SOCRATES: You are a dear golden ass if you suppose me to mean that Lysias
has altogether missed the mark, and that I can make a speech from which all
his arguments are to be excluded. The worst of authors will say something
which is to the point. Who, for example, could speak on this thesis of
yours without praising the discretion of the non-lover and blaming the
indiscretion of the lover? These are the commonplaces of the subject which
must come in (for what else is there to be said?) and must be allowed and
excused; the only merit is in the arrangement of them, for there can be
none in the invention; but when you leave the commonplaces, then there may
be some originality.

PHAEDRUS: I admit that there is reason in what you say, and I too will be
reasonable, and will allow you to start with the premiss that the lover is
more disordered in his wits than the non-lover; if in what remains you make
a longer and better speech than Lysias, and use other arguments, then I say
again, that a statue you shall have of beaten gold, and take your place by
the colossal offerings of the Cypselids at Olympia.

SOCRATES: How profoundly in earnest is the lover, because to tease him I
lay a finger upon his love! And so, Phaedrus, you really imagine that I am
going to improve upon the ingenuity of Lysias?

PHAEDRUS: There I have you as you had me, and you must just speak 'as you
best can.' Do not let us exchange 'tu quoque' as in a farce, or compel me
to say to you as you said to me, 'I know Socrates as well as I know myself,
and he was wanting to speak, but he gave himself airs.' Rather I would
have you consider that from this place we stir not until you have unbosomed
yourself of the speech; for here are we all alone, and I am stronger,
remember, and younger than you:--Wherefore perpend, and do not compel me to
use violence.

SOCRATES: But, my sweet Phaedrus, how ridiculous it would be of me to
compete with Lysias in an extempore speech! He is a master in his art and
I am an untaught man.

PHAEDRUS: You see how matters stand; and therefore let there be no more
pretences; for, indeed, I know the word that is irresistible.

SOCRATES: Then don't say it.

PHAEDRUS: Yes, but I will; and my word shall be an oath. 'I say, or
rather swear'--but what god will be witness of my oath?--'By this plane-
tree I swear, that unless you repeat the discourse here in the face of this
very plane-tree, I will never tell you another; never let you have word of
another!'

SOCRATES: Villain! I am conquered; the poor lover of discourse has no
more to say.

PHAEDRUS: Then why are you still at your tricks?

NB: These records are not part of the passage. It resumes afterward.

-- ==== Sys2Proof/Machine/Protection.lean ====
section
/-!
DEFINITION. The Protection Engine (chapter 5): the values a slot uses, the move of a slot at an evaluated
set, operation and routes, the announcement demand and the release of held elements.
-/

namespace Sys2Proof.Machine

/-! ### The values a slot uses (R74, R75) -/

/-- The element kinds, in the order of their codes (R75). -/
inductive ElementKind where
  | phaseDefinite | phaseInverse | earth | undervoltage | overvoltage | underfrequency | overfrequency | reversePower
  deriving DecidableEq, Repr

/-- The kind of a code, if it names one. -/
def ElementKind.ofCode : Nat → Option ElementKind
  | 0 => some .phaseDefinite
  | 1 => some .phaseInverse
  | 2 => some .earth
  | 3 => some .undervoltage
  | 4 => some .overvoltage
  | 5 => some .underfrequency
  | 6 => some .overfrequency
  | 7 => some .reversePower
  | _ => none

/-- The routes, in the order of their codes (13.4). -/
inductive Route where
  | localTrip | upstream | both | alarm
  deriving DecidableEq, Repr

/-- The route of a code, if it names one. -/
def Route.ofCode : Nat → Option Route
  | 0 => some .localTrip
  | 1 => some .upstream
  | 2 => some .both
  | 3 => some .alarm
  | _ => none

/-- The quantities a kind watches in a set (R75). -/
def ElementKind.watched (k : ElementKind) (m : MeasurementSet) : List Int :=
  match k with
  | .phaseDefinite => [m.currents.p1, m.currents.p2, m.currents.p3]
  | .phaseInverse => [m.currents.p1, m.currents.p2, m.currents.p3]
  | .earth => [m.residual]
  | .undervoltage => [m.lineVolts.p1, m.lineVolts.p2, m.lineVolts.p3]
  | .overvoltage => [m.lineVolts.p1, m.lineVolts.p2, m.lineVolts.p3]
  | .underfrequency => [m.lineFreq]
  | .overfrequency => [m.lineFreq]
  | .reversePower => [-m.realPower]

/-- Whether a kind's default compare is BELOW (R75). -/
def ElementKind.defaultBelow : ElementKind → Bool
  | .undervoltage => true
  | .underfrequency => true
  | _ => false

/-- Whether the compare used is BELOW: the inverse kind is fixed ABOVE, an absent compare takes the
default (R74, R75). -/
def SlotSettings.usesBelow (c : SlotSettings) (k : ElementKind) : Bool :=
  match k, c.compareCode with
  | .phaseInverse, _ => false
  | _, 0 => false
  | _, 1 => true
  | k, _ => k.defaultBelow

/-- The qualify phases used (R74, R75). -/
def SlotSettings.usedQualify (c : SlotSettings) (quantities : Nat) : Nat := min (max c.qualify 1) quantities

/-- The kind and route a slot uses; none when the slot is taken as not enabled (R74). -/
def SlotSettings.inUse (c : SlotSettings) : Option (ElementKind × Route) :=
  if c.enabled then
    match ElementKind.ofCode c.kindCode, Route.ofCode c.routeCode with
    | some .phaseInverse, some r =>
      if c.curve = 0 || (c.decay && c.decayStep == 0) then none else some (.phaseInverse, r)
    | some k, some r => some (k, r)
    | _, _ => none
  else none

/-- Whether a set qualifies for a slot (R76). -/
def SlotSettings.qualifies (c : SlotSettings) (k : ElementKind) (lineLive : Bool) (m : MeasurementSet) : Bool :=
  let qs := k.watched m
  let meets := qs.filter fun q => if c.usesBelow k then q < (c.pickup : Int) else (c.pickup : Int) ≤ q
  let supervised := k == .underfrequency || k == .overfrequency
  c.usedQualify qs.length ≤ meets.length && (!supervised || lineLive)

/-- The excess of a qualifying set (R79): the largest phase current above the pickup. -/
def SlotSettings.excess (c : SlotSettings) (m : MeasurementSet) : Nat :=
  max m.currents.p1 (max m.currents.p2 m.currents.p3) - c.pickup

/-! ### The move of a slot at a set (R78 to R82, R84, R85) -/

/-- What an evaluation makes of a slot: its running part, whether it operates, and whether that operation
is at an operate point that found the Block List empty (R88). -/
structure SlotMove where
  run : SlotRun
  operates : Bool
  listEmpty : Bool
  deriving DecidableEq, Repr

/-- A slot that reaches its operate point (R81): held when blockable and blocked. -/
def atOperatePoint (c : SlotSettings) (blocked : Bool) (r : SlotRun) : SlotMove :=
  if c.blockable && blocked then ⟨{ r with state := .held }, false, false⟩
  else ⟨{ r with state := .operated }, true, !blocked⟩

/-- A timing slot after its count or accumulator has risen: the operate point, or PICKED. -/
def timed (c : SlotSettings) (blocked reached : Bool) (r : SlotRun) : SlotMove :=
  if reached then atOperatePoint c blocked r else ⟨{ r with state := .picked }, false, false⟩

/-- A held slot after its count or accumulator has risen: it operates when the list is empty (R82). -/
def heldOn (blocked : Bool) (r : SlotRun) : SlotMove :=
  if blocked then ⟨r, false, false⟩ else ⟨{ r with state := .operated }, true, false⟩

/-- A slot at rest: IDLE with count and accumulator 0; an intertrip demand ends (R84). -/
def atRest (r : SlotRun) : SlotMove :=
  ⟨{ r with state := .idle, count := 0, acc := 0, demand := false }, false, false⟩

/-- The move of a definite slot (R78). -/
def moveDefinite (c : SlotSettings) (blocked qualifies : Bool) (r : SlotRun) : SlotMove :=
  let counted := { r with count := satSucc 65535 r.count }
  match r.state, qualifies with
  | .idle, true => timed c blocked (c.delay ≤ 1) { r with count := 1 }
  | .idle, false => ⟨r, false, false⟩
  | .picked, true => timed c blocked (c.delay ≤ counted.count) counted
  | .held, true => heldOn blocked counted
  | .operated, true => ⟨r, false, false⟩
  | .resetting, true => timed c blocked (c.delay ≤ counted.count) counted
  | _, false => atRest r

/-- An accumulator with an excess added, saturating (R79). -/
def accumulate (acc e : Nat) : Nat := min (acc + e) 4294967295

/-- One step of the decay (R80). -/
def decayed (c : SlotSettings) (r : SlotRun) : SlotMove :=
  let acc := r.acc - c.decayStep
  if acc = 0 then ⟨{ r with state := .idle, acc := 0 }, false, false⟩
  else ⟨{ r with state := .resetting, acc := acc }, false, false⟩

/-- An inverse slot that leaves PICKED or HELD at a non-qualifying set (R79). -/
def resetInverse (c : SlotSettings) (r : SlotRun) : SlotMove :=
  if c.decay then decayed c r else ⟨{ r with state := .idle, acc := 0 }, false, false⟩

/-- The move of an inverse slot (R79, R80). -/
def moveInverse (c : SlotSettings) (blocked qualifies : Bool) (e : Nat) (r : SlotRun) : SlotMove :=
  let added := { r with acc := accumulate r.acc e }
  match r.state, qualifies with
  | .idle, true => timed c blocked (c.curve ≤ accumulate 0 e) { r with acc := accumulate 0 e }
  | .idle, false => ⟨r, false, false⟩
  | .picked, true => timed c blocked (c.curve ≤ added.acc) added
  | .picked, false => resetInverse c r
  | .resetting, true => timed c blocked (c.curve ≤ added.acc) added
  | .resetting, false => decayed c r
  | .held, true => heldOn blocked added
  | .held, false => resetInverse c r
  | .operated, true => ⟨r, false, false⟩
  | .operated, false => atRest r

/-- The counters of a move (R85), and whether an operation took the slot out of HELD (R114, log 38). -/
def countMove (c : SlotSettings) (before : SlotRun) (qualifies : Bool) (v : SlotMove) : SlotMove :=
  let picked := if c.edge then qualifies && before.state == .idle else qualifies
  { v with run := { v.run with
      pickups := if picked then v.run.pickups + 1 else v.run.pickups
      released := if v.operates then before.state == .held else v.run.released
      operations := if v.operates then v.run.operations + 1 else v.run.operations } }

/-- The move of a slot of a kind at a set, with its counters. -/
def moveSlot (c : SlotSettings) (k : ElementKind) (blocked lineLive : Bool) (m : MeasurementSet) (r : SlotRun) :
    SlotMove :=
  let q := c.qualifies k lineLive m
  countMove c r q
    (match k with
      | .phaseInverse => moveInverse c blocked q (c.excess m) r
      | _ => moveDefinite c blocked q r)

/-! ### The station's slots -/

/-- A slot that is not enabled and does nothing: what a number without settings has, and what a READ of the protection
record shows of the settings part where none is loaded (log 9). -/
def SlotSettings.absent : SlotSettings :=
  { enabled := false, blockable := false, announces := false, decay := false, edge := false, kindCode := 0,
    compareCode := 2, qualify := 1, routeCode := 0, pickup := 0, delay := 0, curve := 0, decayStep := 0 }

/-- The slot numbers. -/
def slotNumbers : List Nat := List.range' 1 8

/-- The settings of a slot. -/
def State.slotSettings (s : State) (n : Nat) : SlotSettings := s.station.slots.getD (n - 1) .absent

/-- The running part of a slot. -/
def State.slotRun (s : State) (n : Nat) : SlotRun := s.prot.slots.getD (n - 1) .initial

/-- Change the running part of a slot. -/
def State.onSlot (n : Nat) (f : SlotRun → SlotRun) (s : State) : State :=
  s.onProt fun p => { p with slots := updateAt f (n - 1) p.slots }

/-- Whether the Block List holds an entry. -/
def State.blocked (s : State) : Bool := !s.zone.blockList.isEmpty

/-! ### The announcement demand (R87) -/

/-- Whether an enabled announcing slot is in a state other than IDLE. -/
def State.announces (s : State) : Bool :=
  slotNumbers.any fun n =>
    (s.slotSettings n).inUse.isSome && (s.slotSettings n).announces && !((s.slotRun n).state == .idle)

/-- Judge the announcement demand and hand its change to the Zone Unit. -/
def State.judgeAnnouncement (s : State) : State :=
  if s.announces == s.prot.announcing then s
  else
    let s1 := s.onProt fun p => { p with announcing := s.announces }
    if s.announces then s1.startBlock else s1.endBlock

/-! ### Operation (R83, R88) -/

/-- Whether an operation raises BUS_FAULT (R88). -/
def State.busFaultHolds (s : State) (k : ElementKind) (r : Route) (listEmpty : Bool) : Bool :=
  (k == .phaseDefinite || k == .phaseInverse || k == .earth) && (r == .localTrip || r == .both) &&
    !(s.ownKind == some .feeder) && listEmpty

/-- The actions of an operation by its route, and its raises (R83). -/
def State.operate (n : Nat) (k : ElementKind) (r : Route) (listEmpty : Bool) (s : State) : State :=
  let s1 := if r == .localTrip || r == .both then s.trip .protection else s
  let s2 := if r == .upstream || r == .both then (s1.onSlot n fun x => { x with demand := true }).judgeIntertrip else s1
  let s3 := s2.raise .elementOperated (.slot n)
  if s3.busFaultHolds k r listEmpty then s3.raise .busFault (.slot n) else s3

/-- Evaluate one slot on a set (R77): its move, the announcement demand, the end of its intertrip demand, and
its operation. Where one return ends both demands, BLOCK off is placed before INTERTRIP clear (log 34). -/
def State.evaluateSlot (m : MeasurementSet) (s : State) (n : Nat) : State :=
  match (s.slotSettings n).inUse with
  | none => s
  | some (k, r) =>
    let v := moveSlot (s.slotSettings n) k s.blocked s.meas.line.live m (s.slotRun n)
    let s1 := ((s.onSlot n fun _ => v.run).judgeAnnouncement).judgeIntertrip
    if v.operates then s1.operate n k r v.listEmpty else s1

/-- Evaluate the slots in order (R77). -/
def State.evaluate (m : MeasurementSet) (s : State) : State := slotNumbers.foldl (State.evaluateSlot m) s

/-- Release one slot from HELD (R82). -/
def State.releaseSlot (s : State) (n : Nat) : State :=
  match (s.slotSettings n).inUse with
  | none => s
  | some (k, r) =>
    if (s.slotRun n).state == .held then
      (s.onSlot n fun x => { x with
        state := .operated, operations := x.operations + 1, released := true }).operate n k r false
    else s

/-- The Block List has become empty: held elements operate, slot 1 first (log 34), unless a set loss freezes them (R82,
R86). -/
def State.releaseHeld (s : State) : State := if s.meas.setLoss then s else slotNumbers.foldl State.releaseSlot s

end Sys2Proof.Machine
end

SOCRATES: I am not going to play tricks now that you have taken the oath,
for I cannot allow myself to be starved.

PHAEDRUS: Proceed.

SOCRATES: Shall I tell you what I will do?

PHAEDRUS: What?

SOCRATES: I will veil my face and gallop through the discourse as fast as
I can, for if I see you I shall feel ashamed and not know what to say.

PHAEDRUS: Only go on and you may do anything else which you please.

SOCRATES: Come, O ye Muses, melodious, as ye are called, whether you have
received this name from the character of your strains, or because the
Melians are a musical race, help, O help me in the tale which my good
friend here desires me to rehearse, in order that his friend whom he always
deemed wise may seem to him to be wiser than ever.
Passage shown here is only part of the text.